Gender fluid is an identity that seems to be regularly mistaken. Gender fluid refers to a gender which varies over time. A gender fluid person may at any time identify as male, female, neutrois, or any other non-binary identity, or some combination of identities. It is a gender identity which can be described as a mix of boy and girl. A person who is Gender Fluid may always feel like a mix of the two traditional genders but may feel more boy some days, and more girl other days. Being Gender Fluid has nothing to do with which set of genitalia one has, nor their sexual orientation. It is solemnly as what they feel like inside, and gender fluid people never seem to stick with a single gender identity.
Many celebrities consider themselves genderfluid, such as Miley Cyrus, Tilda Swinton, DJ Ruby Rose, and Andrej Pejić. Standards for each gender has been ever evolving, from more intense beliefs, to sneaky yet still beliefs.
One of the main misconceptions for people who are gender fluid is that their gender is nonexistent, however, an individual who is gender fluid experiences a constant shift between the gender spectrums. There are some people who fall under the Trans spectrum that do not feel dysphoric about their gender, but it is well known that most do. Gender Dysphoria is a feeling of your physical body not matching up with how you feel internally that it should be. Many people would describe the feeling of dysphoria in many different ways, though all of the ways that it is described make it clear that it is a negative feeling.
Many people who are gender fluid will date bisexual or pansexual people, those who are attracted to two genders or are attracted to people no matter what gender they are. Some people who are gender fluid will use pronouns other than he/him or she/her. Some will use the gender-neutral they/them, or another term that they choose and use regularly.
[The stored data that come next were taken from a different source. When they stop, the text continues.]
/-- A read by byte times: the header's bytes have been sent first, then the chip's received. -/
theorem readTicks (reg : Addr) (q : SeqRegs) (chip got : List Byte) (m : Nat)
    (hm : m ≤ (encodeHeader Config.opRead reg).length + chip.length) :
    let op : OpRegs := ⟨reg, chip.length, .rd⟩
    let x := ((busInputs (Xfer.start op q).seq.hdrLen op chip (.ok got)).take m).foldl (Xfer.tick op [])
      (Xfer.start op q)
    x.AtTime op (encodeHeader Config.opRead reg) m ∧ x.sent = (encodeHeader Config.opRead reg).take m ∧
      x.got = chip.take (m - (encodeHeader Config.opRead reg).length) := by
  intro op
  have hhdr : (Xfer.start op q).seq.hdrLen.toNat = (encodeHeader Config.opRead reg).length := Xfer.start_hdrLen op q
  induction m with
  | zero => exact ⟨Xfer.start_atTime op q, rfl, by simp; rfl⟩
  | succ m ih =>
    obtain ⟨hat, hsent, hgot⟩ := ih (by omega)
    rcases Nat.lt_or_ge m (encodeHeader Config.opRead reg).length with hlt | hge
    · rw [foldl_take_succ (busInputs_read_header (by rw [hhdr]; exact hlt)), List.take_add_one]
      obtain ⟨hat', hsent', hgot'⟩ := hat.tick_header hlt [] 0
      refine ⟨hat', by rw [hsent', hsent], ?_⟩
      rw [hgot', hgot, Nat.sub_eq_zero_of_le (Nat.le_of_lt hlt), Nat.sub_eq_zero_of_le hlt]
    · have hin : m - (encodeHeader Config.opRead reg).length < chip.length := by omega
      have hb := List.getElem?_eq_getElem hin
      rw [foldl_take_succ (busInputs_read_payload rfl (by rw [hhdr]; exact hge) (by rw [hhdr]; exact hb))]
      obtain ⟨hsent', hgot'⟩ := hat.tick_payload_read hge hm rfl [] _
      refine ⟨hat.tick_payload hge hm [] _, ?_, ?_⟩
      · rw [hsent', hsent, List.take_of_length_le hge, List.take_of_length_le (by omega)]
      · rw [hgot', hgot, Nat.succ_sub hge, List.take_add_one, hb]
        rfl

end Sys2Proof.Machine

namespace Sys2Proof
open Machine

/-- Settles O19: `writeTicks`, and the sequencer idle at its end time alone. -/
theorem writeSequencerSendsBytesInOrder : Obligations.WriteSequencerSendsBytesInOrder := by
  intro reg q bytes got m op start whole hm x
  rw [List.length_append] at hm
  obtain ⟨hat, hsent, hgot⟩ := writeTicks reg q bytes got m hm
  have hidle := hat.idle_iff hm
  rw [← List.length_append] at hidle
  exact ⟨hsent, hgot, hat.failed, hidle⟩

/-- Settles O20: `readTicks`, and the sequencer idle at its end time alone. -/
theorem readSequencerReceivesBytesInOrder : Obligations.ReadSequencerReceivesBytesInOrder := by
  intro reg q chip got m op start hdr hm x
  obtain ⟨hat, hsent, hgot⟩ := readTicks reg q chip got m hm
  exact ⟨hsent, hgot, hat.failed, hat.idle_iff hm⟩

end Sys2Proof
end

section
/-! SUPPORT. The judgement of an identity by its four bytes (spec/41_controller_bringup.md R129), and the statement that
it is made in the spec's order. -/

namespace Sys2Proof.Machine

/-- A byte put before others, as a number. -/
theorem byte_append_toNat {w : Nat} (b : Byte) (x : BitVec w) : (b ++ x).toNat = b.toNat * 2 ^ w + x.toNat := by
  rw [BitVec.toNat_append, ← Nat.shiftLeft_add_eq_or_of_lt x.isLt, Nat.shiftLeft_eq]

/-- R54, D9: the identity's bytes are least significant first. -/
theorem le_four (b0 b1 b2 b3 : Byte) :
    le [b0, b1, b2, b3] = b0.toNat + 256 * b1.toNat + 65536 * b2.toNat + 16777216 * b3.toNat := by
  simp only [le]
  omega

/-- The identity word of four bytes, as a number. -/
theorem identity_toNat (b0 b1 b2 b3 : Byte) :
    (BitVec.ofNat 32 (le [b0, b1, b2, b3])).toNat =
      b0.toNat + 256 * b1.toNat + 65536 * b2.toNat + 16777216 * b3.toNat := by
  rw [BitVec.toNat_ofNat, le_four]
  omega

/-- R35: the high 24 bits of the identity are its bytes 3, 2 and 1. -/
theorem identity_high (b0 b1 b2 b3 : Byte) :
    (BitVec.ofNat 32 (le [b0, b1, b2, b3])).extractLsb' 8 24 = b3 ++ b2 ++ b1 := by
  apply BitVec.eq_of_toNat_eq
  have hbytes : (b3 ++ b2 ++ b1).toNat = (b3.toNat * 256 + b2.toNat) * 256 + b1.toNat := by
    rw [BitVec.toNat_append, ← Nat.shiftLeft_add_eq_or_of_lt b1.isLt, Nat.shiftLeft_eq, byte_append_toNat]
    rfl
  rw [hbytes, BitVec.extractLsb'_toNat, identity_toNat, Nat.shiftRight_eq_div_pow]
  omega

theorem identity_eq_zero_iff (b0 b1 b2 b3 : Byte) :
    BitVec.ofNat 32 (le [b0, b1, b2, b3]) = 0x00000000#32 ↔ b0 = 0#8 ∧ b1 = 0#8 ∧ b2 = 0#8 ∧ b3 = 0#8 := by
  rw [← BitVec.toNat_inj, identity_toNat]
  simp only [← BitVec.toNat_inj, BitVec.toNat_ofNat]
  omega

theorem identity_eq_ones_iff (b0 b1 b2 b3 : Byte) :
    BitVec.ofNat 32 (le [b0, b1, b2, b3]) = 0xFFFFFFFF#32 ↔ b0 = 0xFF#8 ∧ b1 = 0xFF#8 ∧ b2 = 0xFF#8 ∧ b3 = 0xFF#8 := by
  rw [← BitVec.toNat_inj, identity_toNat]
  simp only [← BitVec.toNat_inj, BitVec.toNat_ofNat]
  omega

end Sys2Proof.Machine

namespace Sys2Proof
open Machine

/-- Settles O22: the fault by definition; of a word the three tests in order, each as one about the four bytes. -/
theorem identityIsJudgedInOrder : Obligations.IdentityIsJudgedInOrder := by
  intro p
  refine ⟨rfl, fun b0 b1 b2 b3 => ?_⟩
  have hzero_iff := identity_eq_zero_iff b0 b1 b2 b3
  have hones_iff := identity_eq_ones_iff b0 b1 b2 b3
  rw [judge_some]
  refine ⟨fun hzero => if_pos (.inl (hzero_iff.mpr hzero)), fun hones => if_pos (.inr (hones_iff.mpr hones)),
    fun hzero hones => ?_⟩
  rw [if_neg (not_or.mpr ⟨mt hzero_iff.mp hzero, mt hones_iff.mp hones⟩), identity_high]
  exact if_congr eq_comm rfl rfl

end Sys2Proof
end

section
/-! SUPPORT. How `init` ends (spec/41_controller_bringup.md section 3), by the answers to its identity attempts, and the
statements about its outcomes. -/

namespace Sys2Proof.Machine

/-- R121: `init` is accepted in `Uninit`; it makes no transfer that could be too long. -/
theorem exec_init {s : State} (hidle : s.seq.phase = .idle) (hstate : s.ctl.state = .uninit) :
    exec .init s = .next (runInit s) :=
  exec_of_accepted hidle (by rw [hstate]; exact (uninit_admitted_iff .init).mpr rfl) trivial

theorem loopResult_of_verified {p : Config.Params} {b : Option (List Byte)} (h : judge p b = .verified) :
    loopResult p (judge p b) = none := by rw [h]; rfl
Along with different pronouns, sometimes they will use gender-neutral terms for themselves while dating. Instead of having their significant other calling them their boyfriend/girlfriend, they will term such as “date mate” or even a term as simple as “partner” or “significant other”.
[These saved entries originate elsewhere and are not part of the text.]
-- ==== Sys2Proof/Machine/Flags.lean ====
section
/-! DEFINITION. The CORE has no condition codes and no arithmetic flags (10_state R25, 40_quarter_round R100); what it has
in their place is STATUS, its two failures and their codes (30_encoding R77, 60_exceptions R170). -/

namespace Sys2Proof.Machine

/-- R170: the complete list of failure conditions. -/
inductive Failure where
  /-- wrong key or nonce length, or a malformed request (R171) -/
  | invalidInput
  /-- the data need a block whose counter would be above `0xFFFFFFFF` (R172) -/
  | counterOverflow
deriving DecidableEq, Repr

/-- The value a failure leaves in STATUS (R174). -/
def Failure.toStatus : Failure → Status
  | .invalidInput => .invalidInput
  | .counterOverflow => .counterOverflow

/-- R77: the code a status is reported by; 0x03 to 0xFF are never produced. -/
def Status.code : Status → Byte
  | .ok => 0x00
  | .invalidInput => 0x01
  | .counterOverflow => 0x02

/-- R142: `CTR > 0xFFFFFFFF`. -/
def counterPast (c : Ctr) : Bool := decide (0xFFFFFFFF#33 < c)

end Sys2Proof.Machine
end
Many people who are gender fluid will often dress and appear as unisex or androgynous, though in some cases they will decide to mix objects that most would place within gender categories. A good example of that would be someone who decides to wear masculine appearing clothing, with makeup or another part of themselves appearing feminine.
It is recommended that when coming across a genderfluid person, that you politely ask what pronouns they would like to be referred as. Some people who experience fluid gender don’t use the word “genderfluid” for themselves. Some people with fluid genders call themselves by a word such as genderqueer, bigender, multigender, polygender, or other words. This can be because the people haven’t seen the word “genderfluid,” or it can be because they don’t think it describes them well. It’s important to understand that each person has the right to decide what to call their gender identity and that they’re the only one who can do that.
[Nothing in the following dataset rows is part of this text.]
-- ==== Sys2Proof/Machine/Qr.lean ====
section
/-! DEFINITION. The meaning of QR (40_quarter_round R105, R106). -/

namespace Sys2Proof.Machine

/-- R28, R105: latch the positions and load X from the operand. -/
def State.latchQr (x : Vector Word 16) (pa pb pc pd : Pos) (s : State) : State :=
  { s with x := x, pa := pa, pb := pb, pc := pc, pd := pd }

/-- R105: `QRAT(X, PA, PB, PC, PD)`. -/
def State.qrAtLatched (s : State) : State := { s with x := qrAt s.x s.pa s.pb s.pc s.pd }

/-- QR: repeated positions are refused (R106); else load X, apply QRAT, answer OK with the sixteen words of X (R76). -/
def execQr (x : Vector Word 16) (pa pb pc pd : Pos) (s : State) : Result :=
  if distinctPositions pa pb pc pd then
    let s := State.qrAtLatched (State.latchQr x pa pb pc pd s.accept)
    thenRun ((s.allocOut 64).writeOut 0 (bytesOfWords s.x).toList) fun s => .next (respondOk s)
  else .refused .repeatedPositions

end Sys2Proof.Machine
end

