-- ==== Sys2Proof/Machine/Selftest.lean ====
section
/-! DEFINITION. The meaning of SELFTEST (43_selftest R160, R161), by its pseudocode and not as the constant it equals
(R162). -/

namespace Sys2Proof.Machine

/-- R160: compare the 64 bytes of KS with the published ones, byte for byte; the result is one byte (R76). -/
def State.compareKs (s : State) : Result :=
  match s.mem.read .ks 0 64 with
  | some ks => (s.allocOut 1).writeOut 0 [if ks = stExpect.toList then 0x01 else 0x00]
  | none => .fault .bufferAccess

/-- SELFTEST: BLOCKFN on the constants of R161, then the comparison; it ends with OK whatever the comparison says. -/
def execSelftest (s : State) : Result :=
  thenRun (State.compareKs (s.accept.runBlock stKey stCounter stNonce)) fun s => .next (respondOk s)

end Sys2Proof.Machine
end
Some genderfluid people find that their environment does not influence their gender identity to change. They find that their gender fluidity is unpredictable and happens randomly. Other genderfluid people find that their gender changes depending on the situation, and is influenced by inside or outside sources. For genderfluid people who think their changes in gender might have to do with their menstrual cycle, they think it might be caused by how the natural hormone levels rise and fall during that cycle. It’s possible that a person might think that they tend to feel male during their periods even if that’s only rarely the case for them because the incongruence of that situation would feel noticeable and memorable.
The biggest thing to keep in mind for both sides of a relationship with someone who is gender fluid, whether that relationship is platonic or romantic, is being honest with each other about who you are and what you are looking for. Being open with a significant other can really be better for both people involved than one might think.